◆ MATERIALS PROVIDED ◆
• • • • •

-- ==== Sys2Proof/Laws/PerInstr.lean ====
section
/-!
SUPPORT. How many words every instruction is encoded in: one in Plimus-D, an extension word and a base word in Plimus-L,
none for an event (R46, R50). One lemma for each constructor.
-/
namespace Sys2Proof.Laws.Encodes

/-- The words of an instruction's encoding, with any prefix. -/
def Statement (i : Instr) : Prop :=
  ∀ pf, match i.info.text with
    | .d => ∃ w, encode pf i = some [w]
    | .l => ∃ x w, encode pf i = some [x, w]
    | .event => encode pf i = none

• • • • •

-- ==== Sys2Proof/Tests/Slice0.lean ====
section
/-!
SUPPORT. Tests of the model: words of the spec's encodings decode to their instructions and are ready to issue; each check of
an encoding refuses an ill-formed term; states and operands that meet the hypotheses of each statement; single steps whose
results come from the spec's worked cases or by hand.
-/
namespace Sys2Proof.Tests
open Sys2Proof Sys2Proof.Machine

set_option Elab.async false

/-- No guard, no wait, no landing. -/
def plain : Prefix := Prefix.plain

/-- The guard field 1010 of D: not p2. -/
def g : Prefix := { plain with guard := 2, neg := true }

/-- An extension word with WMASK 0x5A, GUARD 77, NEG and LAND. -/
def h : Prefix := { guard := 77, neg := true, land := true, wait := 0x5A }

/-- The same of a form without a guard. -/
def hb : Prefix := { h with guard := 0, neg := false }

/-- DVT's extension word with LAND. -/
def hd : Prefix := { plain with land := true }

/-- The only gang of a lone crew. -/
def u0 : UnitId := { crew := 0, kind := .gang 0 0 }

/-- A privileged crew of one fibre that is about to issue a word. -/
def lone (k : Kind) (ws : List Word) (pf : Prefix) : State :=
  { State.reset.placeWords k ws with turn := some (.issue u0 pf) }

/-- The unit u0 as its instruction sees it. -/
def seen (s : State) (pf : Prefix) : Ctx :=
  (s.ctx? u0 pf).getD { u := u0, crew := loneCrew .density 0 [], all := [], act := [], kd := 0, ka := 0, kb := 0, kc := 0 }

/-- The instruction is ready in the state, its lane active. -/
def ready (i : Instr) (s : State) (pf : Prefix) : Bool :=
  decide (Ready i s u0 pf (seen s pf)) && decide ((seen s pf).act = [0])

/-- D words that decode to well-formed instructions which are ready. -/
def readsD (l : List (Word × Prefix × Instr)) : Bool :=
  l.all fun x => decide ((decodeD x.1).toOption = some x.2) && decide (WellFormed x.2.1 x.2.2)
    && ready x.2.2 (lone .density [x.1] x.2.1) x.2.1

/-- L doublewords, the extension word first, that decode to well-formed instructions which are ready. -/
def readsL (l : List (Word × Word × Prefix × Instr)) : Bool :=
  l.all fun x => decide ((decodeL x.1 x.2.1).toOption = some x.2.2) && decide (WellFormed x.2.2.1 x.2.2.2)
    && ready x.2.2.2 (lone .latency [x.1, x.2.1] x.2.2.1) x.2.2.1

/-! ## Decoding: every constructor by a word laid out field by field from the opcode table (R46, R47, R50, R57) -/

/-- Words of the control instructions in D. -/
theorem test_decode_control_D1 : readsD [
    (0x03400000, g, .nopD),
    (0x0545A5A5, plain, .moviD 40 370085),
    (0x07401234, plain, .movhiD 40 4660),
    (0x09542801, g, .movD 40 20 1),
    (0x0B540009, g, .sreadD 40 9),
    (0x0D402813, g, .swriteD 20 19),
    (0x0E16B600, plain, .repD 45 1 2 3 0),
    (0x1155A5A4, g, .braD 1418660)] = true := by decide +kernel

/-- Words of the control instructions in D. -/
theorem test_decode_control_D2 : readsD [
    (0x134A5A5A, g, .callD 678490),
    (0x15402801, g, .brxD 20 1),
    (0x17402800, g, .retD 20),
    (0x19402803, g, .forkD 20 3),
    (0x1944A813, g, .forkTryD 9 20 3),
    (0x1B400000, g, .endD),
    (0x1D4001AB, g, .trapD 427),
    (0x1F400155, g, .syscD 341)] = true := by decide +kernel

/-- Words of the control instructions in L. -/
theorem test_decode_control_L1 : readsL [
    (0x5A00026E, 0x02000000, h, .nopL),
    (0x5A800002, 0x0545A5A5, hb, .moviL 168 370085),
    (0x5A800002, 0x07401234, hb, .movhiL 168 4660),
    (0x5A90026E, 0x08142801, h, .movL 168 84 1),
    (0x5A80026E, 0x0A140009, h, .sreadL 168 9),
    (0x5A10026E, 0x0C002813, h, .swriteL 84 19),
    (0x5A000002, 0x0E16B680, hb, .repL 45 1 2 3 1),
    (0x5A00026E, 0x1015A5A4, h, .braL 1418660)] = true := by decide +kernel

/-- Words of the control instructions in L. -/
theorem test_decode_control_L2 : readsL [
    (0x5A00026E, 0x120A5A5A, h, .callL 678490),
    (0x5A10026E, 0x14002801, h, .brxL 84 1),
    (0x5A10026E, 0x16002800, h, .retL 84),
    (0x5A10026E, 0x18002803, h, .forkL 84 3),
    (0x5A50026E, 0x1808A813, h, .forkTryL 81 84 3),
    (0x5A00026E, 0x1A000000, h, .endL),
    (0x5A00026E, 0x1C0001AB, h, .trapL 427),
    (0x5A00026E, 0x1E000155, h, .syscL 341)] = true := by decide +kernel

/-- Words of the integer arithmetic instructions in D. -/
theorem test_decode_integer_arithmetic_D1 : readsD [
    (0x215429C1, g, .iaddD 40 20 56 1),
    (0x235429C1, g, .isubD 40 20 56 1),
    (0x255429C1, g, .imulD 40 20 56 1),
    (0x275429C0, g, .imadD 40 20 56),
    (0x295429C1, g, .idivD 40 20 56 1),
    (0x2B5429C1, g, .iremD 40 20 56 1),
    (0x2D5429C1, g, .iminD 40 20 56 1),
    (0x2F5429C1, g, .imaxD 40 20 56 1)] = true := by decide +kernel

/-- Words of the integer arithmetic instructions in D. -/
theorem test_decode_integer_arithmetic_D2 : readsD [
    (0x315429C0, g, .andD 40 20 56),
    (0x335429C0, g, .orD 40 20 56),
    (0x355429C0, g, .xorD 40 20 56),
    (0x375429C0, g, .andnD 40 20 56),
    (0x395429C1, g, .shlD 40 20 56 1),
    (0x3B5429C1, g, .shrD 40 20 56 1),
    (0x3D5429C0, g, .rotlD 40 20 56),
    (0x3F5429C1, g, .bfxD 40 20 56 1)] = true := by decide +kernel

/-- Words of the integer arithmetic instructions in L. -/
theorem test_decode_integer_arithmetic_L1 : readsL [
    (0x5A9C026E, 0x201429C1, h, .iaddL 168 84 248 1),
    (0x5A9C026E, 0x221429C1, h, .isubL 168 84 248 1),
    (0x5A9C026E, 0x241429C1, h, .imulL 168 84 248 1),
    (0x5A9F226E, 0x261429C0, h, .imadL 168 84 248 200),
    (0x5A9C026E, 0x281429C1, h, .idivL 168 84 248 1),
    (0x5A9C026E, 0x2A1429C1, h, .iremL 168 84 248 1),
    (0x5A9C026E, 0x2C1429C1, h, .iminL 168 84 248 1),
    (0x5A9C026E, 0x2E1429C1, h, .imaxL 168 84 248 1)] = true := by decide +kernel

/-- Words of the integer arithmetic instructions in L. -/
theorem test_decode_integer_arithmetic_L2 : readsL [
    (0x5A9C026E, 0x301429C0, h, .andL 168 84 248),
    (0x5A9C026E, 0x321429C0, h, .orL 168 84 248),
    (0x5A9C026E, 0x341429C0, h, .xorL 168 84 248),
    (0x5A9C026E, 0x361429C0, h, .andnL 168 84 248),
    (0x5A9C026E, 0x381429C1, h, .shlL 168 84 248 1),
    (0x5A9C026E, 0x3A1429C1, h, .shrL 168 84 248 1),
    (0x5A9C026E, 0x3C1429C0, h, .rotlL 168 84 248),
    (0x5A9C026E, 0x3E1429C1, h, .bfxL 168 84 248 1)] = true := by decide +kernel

• • • • •

◆ WORK INSTRUCTIONS ◆
Look above for the line holding "-- ==== Sys2Proof/Laws/PerInstr.lean" and the line holding "pf i = none", then output exactly those two lines and every line between them, nothing more.

◆ ANSWER SPACE ◆
-- ==== Sys2Proof/Laws/PerInstr.lean ====
section
/-!
SUPPORT. How many words every instruction is encoded in: one in Plimus-D, an extension word and a base word in Plimus-L,
none for an event (R46, R50). One lemma for each constructor.
-/
namespace Sys2Proof.Laws.Encodes

/-- The words of an instruction's encoding, with any prefix. -/
def Statement (i : Instr) : Prop :=
  ∀ pf, match i.info.text with
    | .d => ∃ w, encode pf i = some [w]
    | .l => ∃ x w, encode pf i = some [x, w]
    | .event => encode pf i = none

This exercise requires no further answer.